Assignment: Write the data below out again in full, exactly as shown.

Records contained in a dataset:
════════
/-- R21-R24, R27, R33, R31, R32: a frame with a bad FCS or length changes nothing. A frame that is neither a MAC control frame
nor a park telegram of good check joins the queue of its direction unchanged, and is dropped at 48; and so does a park
telegram that is no MREQ to the part and no BIAS that R23 hands on (at the S-port) or SAMPLE that R24 hands on (at the
F-port). At depth 40 with the flag clear, and at 40 or more with it set, a PAUSE of 65535 comes to wait at the feeding port,
and is sent at once by an idle one (log entry 19's reading). The other port's arbiter then acts as `portActs` says; while it
transmits, the frame stays in its queue. The places of the opcode and of the pause time are log entry 44's. -/
def Obligations.ForeignFramesAreForwarded : Prop :=
  ∀ (s : State) (p : Port) (f : Frame), s.powered = true →
    (frameIsGood f = false → exec (.frameReception p f) s = .next s) ∧
    (frameIsGood f = true → fieldAt f 12 = 0x8808 → fieldAt f 14 ≠ 1 → exec (.frameReception p f) s = .next s) ∧
    (frameIsGood f = true → fieldAt f 12 ≠ 0x8808 → (fieldAt f 12 ≠ s.line.typeValue ∨ parseTelegram f = none ∨
        (∃ m, parseTelegram f = some m ∧ ¬ (m.kind = 0x10 ∧ m.dest = s.line.node) ∧
          (p = .sPort → ¬ (m.kind = 0x02 ∧ m.body.length = 3 ∧ (byteAt m.body 2 = 0 ∨ byteAt m.body 2 = 1))) ∧
          (p = .fPort → ¬ (m.kind = 0x01 ∧ m.body.length = 11 ∧ s.fleet.turbineAt m.source ≠ none)))) →
      (48 ≤ (s.line.forward p).length → exec (.frameReception p f) s = .next s) ∧
      ((s.line.forward p).length < 48 →
        ∃ v t, exec (.frameReception p f) s = .next t ∧ forwardJoins p f s v ∧ portActs (otherPort p) v t) ∧
      ((s.line.forward p).length < 48 → (s.line.port (otherPort p)).transmission.isSome = true →
        ∃ t, exec (.frameReception p f) s = .next t ∧ t.line.forward p = s.line.forward p ++ [f] ∧
          t.line.forward (otherPort p) = s.line.forward (otherPort p) ∧ t.line.injections = s.line.injections ∧
          t.line.inbox = s.line.inbox ∧ t.line.replies = s.line.replies ∧
          t = { s with line := t.line } ∧
          ((s.line.port p).transmission.isSome = true →
            (t.line.asserted p = true ↔ s.line.asserted p = true ∨ (s.line.forward p).length + 1 = 40) ∧
            (t.line.port p).waitingPause =
              if (s.line.asserted p = true ∧ 40 ≤ (s.line.forward p).length + 1) ∨
                  (s.line.asserted p = false ∧ (s.line.forward p).length + 1 = 40) then some 65535
              else (s.line.port p).waitingPause)))

/-- R23, R28: an MREQ addressed to the part at the S-port joins the inbox, or is discarded at 8; nothing else changes. -/
def Obligations.RequestJoinsInbox : Prop :=
  ∀ (s : State) (f : Frame) (t : Telegram), s.powered = true → frameIsGood f = true → fieldAt f 12 ≠ 0x8808 →
    fieldAt f 12 = s.line.typeValue → parseTelegram f = some t → t.kind = 0x10 → t.dest = s.line.node →
    (s.line.inbox.length < 8 → exec (.frameReception .sPort f) s =
      .next { s with line := { s.line with inbox := s.line.inbox ++ [requestOf f t] } }) ∧
    (8 ≤ s.line.inbox.length → exec (.frameReception .sPort f) s = .next s) ∧
    exec (.frameReception .fPort f) s = .next s

/-- R133, R135, R36, R27: a BIAS telegram whose destination is a known turbine sets the controller bias when its origin is
CONTROLLER and leaves it when its origin is PART. In LIVE and UNWIND either restarts the refresh timer and goes on with the
commanded bias, within the bias limit, in its bias field and every other field but tag and flags as received; in OFF and DRY,
and for a destination that is no turbine's, it goes on as received but for tag and flags. The dry flag of an untagged telegram
is cleared, and the telegram rebuilt, by log entry 16's choice. At a full queue it is dropped and neither recorded nor
rewritten. -/
def Obligations.ControllerBiasIsRecordedAndRewritten : Prop :=
  ∀ (s : State) (f plain : Frame) (t : Telegram), s.powered = true → frameIsGood f = true →
    fieldAt f 12 ≠ 0x8808 → fieldAt f 12 = s.line.typeValue → parseTelegram f = some t → t.kind = 0x02 →
    t.body.length = 3 → (byteAt t.body 2 = 0 ∨ byteAt t.body 2 = 1) →
    plain = (if t.tag = none ∧ t.flags = withFlags t.flags false false then f
      else rebuildFrame f { t with flags := withFlags t.flags false false, tag := none }) →
    (48 ≤ s.line.s2f.length → exec (.frameReception .sPort f) s = .next s) ∧
    (s.line.s2f.length < 48 → s.fleet.turbineAt t.dest = none →
      exec (.frameReception .sPort f) s = .next (State.joinForward .sPort plain s)) ∧
    (∀ i, s.line.s2f.length < 48 → s.fleet.turbineAt t.dest = some i →
    ∃ u g, exec (.frameReception .sPort f) s = .next (State.joinForward .sPort g u) ∧
      u = { s with upkeep := u.upkeep } ∧ u.upkeep.modeIn = s.upkeep.modeIn ∧
      u.upkeep.controllerBias.get 0 i = (if byteAt t.body 2 = 0 then signed16 (fieldAt t.body 0)
        else s.upkeep.controllerBias.get 0 i) ∧
      (∀ j, j ≠ i → u.upkeep.controllerBias.get 0 j = s.upkeep.controllerBias.get 0 j) ∧
      ((s.upkeep.modeIn = .off ∨ s.upkeep.modeIn = .dry) →
        u.upkeep.refresh = s.upkeep.refresh ∧ u.upkeep.waitList = s.upkeep.waitList ∧ g = plain) ∧
      ((s.upkeep.modeIn = .live ∨ s.upkeep.modeIn = .unwind) →
        u.upkeep.refresh.get none i = some (s.clock + s.planner.params.refresh) ∧
        (∀ j, j ≠ i → u.upkeep.refresh.get none j = s.upkeep.refresh.get none j) ∧
        u.upkeep.waitList = s.upkeep.waitList.erase i ∧
        ∃ b : Int, b = clamp (-(s.planner.params.biasLimit : Int)) s.planner.params.biasLimit
            (u.upkeep.controllerBias.get 0 i + s.gate.component i) ∧
          g = rebuildFrame f { t with
            flags := withFlags t.flags false false, tag := none, body := i16 b ++ t.body.drop 2 }))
════════
Answer below:
/-- R21-R24, R27, R33, R31, R32: a frame with a bad FCS or length changes nothing. A frame that is neither a MAC control frame
nor a park telegram of good check joins the queue of its direction unchanged, and is dropped at 48; and so does a park
telegram that is no MREQ to the part and no BIAS that R23 hands on (at the S-port) or SAMPLE that R24 hands on (at the
F-port). At depth 40 with the flag clear, and at 40 or more with it set, a PAUSE of 65535 comes to wait at the feeding port,
and is sent at once by an idle one (log entry 19's reading). The other port's arbiter then acts as `portActs` says; while it
transmits, the frame stays in its queue. The places of the opcode and of the pause time are log entry 44's. -/
def Obligations.ForeignFramesAreForwarded : Prop :=
  ∀ (s : State) (p : Port) (f : Frame), s.powered = true →
    (frameIsGood f = false → exec (.frameReception p f) s = .next s) ∧
    (frameIsGood f = true → fieldAt f 12 = 0x8808 → fieldAt f 14 ≠ 1 → exec (.frameReception p f) s = .next s) ∧
    (frameIsGood f = true → fieldAt f 12 ≠ 0x8808 → (fieldAt f 12 ≠ s.line.typeValue ∨ parseTelegram f = none ∨
        (∃ m, parseTelegram f = some m ∧ ¬ (m.kind = 0x10 ∧ m.dest = s.line.node) ∧
          (p = .sPort → ¬ (m.kind = 0x02 ∧ m.body.length = 3 ∧ (byteAt m.body 2 = 0 ∨ byteAt m.body 2 = 1))) ∧
          (p = .fPort → ¬ (m.kind = 0x01 ∧ m.body.length = 11 ∧ s.fleet.turbineAt m.source ≠ none)))) →
      (48 ≤ (s.line.forward p).length → exec (.frameReception p f) s = .next s) ∧
      ((s.line.forward p).length < 48 →
        ∃ v t, exec (.frameReception p f) s = .next t ∧ forwardJoins p f s v ∧ portActs (otherPort p) v t) ∧
      ((s.line.forward p).length < 48 → (s.line.port (otherPort p)).transmission.isSome = true →
        ∃ t, exec (.frameReception p f) s = .next t ∧ t.line.forward p = s.line.forward p ++ [f] ∧
          t.line.forward (otherPort p) = s.line.forward (otherPort p) ∧ t.line.injections = s.line.injections ∧
          t.line.inbox = s.line.inbox ∧ t.line.replies = s.line.replies ∧
          t = { s with line := t.line } ∧
          ((s.line.port p).transmission.isSome = true →
            (t.line.asserted p = true ↔ s.line.asserted p = true ∨ (s.line.forward p).length + 1 = 40) ∧
            (t.line.port p).waitingPause =
              if (s.line.asserted p = true ∧ 40 ≤ (s.line.forward p).length + 1) ∨
                  (s.line.asserted p = false ∧ (s.line.forward p).length + 1 = 40) then some 65535
              else (s.line.port p).waitingPause)))

/-- R23, R28: an MREQ addressed to the part at the S-port joins the inbox, or is discarded at 8; nothing else changes. -/
def Obligations.RequestJoinsInbox : Prop :=
  ∀ (s : State) (f : Frame) (t : Telegram), s.powered = true → frameIsGood f = true → fieldAt f 12 ≠ 0x8808 →
    fieldAt f 12 = s.line.typeValue → parseTelegram f = some t → t.kind = 0x10 → t.dest = s.line.node →
    (s.line.inbox.length < 8 → exec (.frameReception .sPort f) s =
      .next { s with line := { s.line with inbox := s.line.inbox ++ [requestOf f t] } }) ∧
    (8 ≤ s.line.inbox.length → exec (.frameReception .sPort f) s = .next s) ∧
    exec (.frameReception .fPort f) s = .next s

/-- R133, R135, R36, R27: a BIAS telegram whose destination is a known turbine sets the controller bias when its origin is
CONTROLLER and leaves it when its origin is PART. In LIVE and UNWIND either restarts the refresh timer and goes on with the
commanded bias, within the bias limit, in its bias field and every other field but tag and flags as received; in OFF and DRY,
and for a destination that is no turbine's, it goes on as received but for tag and flags. The dry flag of an untagged telegram
is cleared, and the telegram rebuilt, by log entry 16's choice. At a full queue it is dropped and neither recorded nor
rewritten. -/
def Obligations.ControllerBiasIsRecordedAndRewritten : Prop :=
  ∀ (s : State) (f plain : Frame) (t : Telegram), s.powered = true → frameIsGood f = true →
    fieldAt f 12 ≠ 0x8808 → fieldAt f 12 = s.line.typeValue → parseTelegram f = some t → t.kind = 0x02 →
    t.body.length = 3 → (byteAt t.body 2 = 0 ∨ byteAt t.body 2 = 1) →
    plain = (if t.tag = none ∧ t.flags = withFlags t.flags false false then f
      else rebuildFrame f { t with flags := withFlags t.flags false false, tag := none }) →
    (48 ≤ s.line.s2f.length → exec (.frameReception .sPort f) s = .next s) ∧
    (s.line.s2f.length < 48 → s.fleet.turbineAt t.dest = none →
      exec (.frameReception .sPort f) s = .next (State.joinForward .sPort plain s)) ∧
    (∀ i, s.line.s2f.length < 48 → s.fleet.turbineAt t.dest = some i →
    ∃ u g, exec (.frameReception .sPort f) s = .next (State.joinForward .sPort g u) ∧
      u = { s with upkeep := u.upkeep } ∧ u.upkeep.modeIn = s.upkeep.modeIn ∧
      u.upkeep.controllerBias.get 0 i = (if byteAt t.body 2 = 0 then signed16 (fieldAt t.body 0)
        else s.upkeep.controllerBias.get 0 i) ∧
      (∀ j, j ≠ i → u.upkeep.controllerBias.get 0 j = s.upkeep.controllerBias.get 0 j) ∧
      ((s.upkeep.modeIn = .off ∨ s.upkeep.modeIn = .dry) →
        u.upkeep.refresh = s.upkeep.refresh ∧ u.upkeep.waitList = s.upkeep.waitList ∧ g = plain) ∧
      ((s.upkeep.modeIn = .live ∨ s.upkeep.modeIn = .unwind) →
        u.upkeep.refresh.get none i = some (s.clock + s.planner.params.refresh) ∧
        (∀ j, j ≠ i → u.upkeep.refresh.get none j = s.upkeep.refresh.get none j) ∧
        u.upkeep.waitList = s.upkeep.waitList.erase i ∧
        ∃ b : Int, b = clamp (-(s.planner.params.biasLimit : Int)) s.planner.params.biasLimit
            (u.upkeep.controllerBias.get 0 i + s.gate.component i) ∧
          g = rebuildFrame f { t with
            flags := withFlags t.flags false false, tag := none, body := i16 b ++ t.body.drop 2 }))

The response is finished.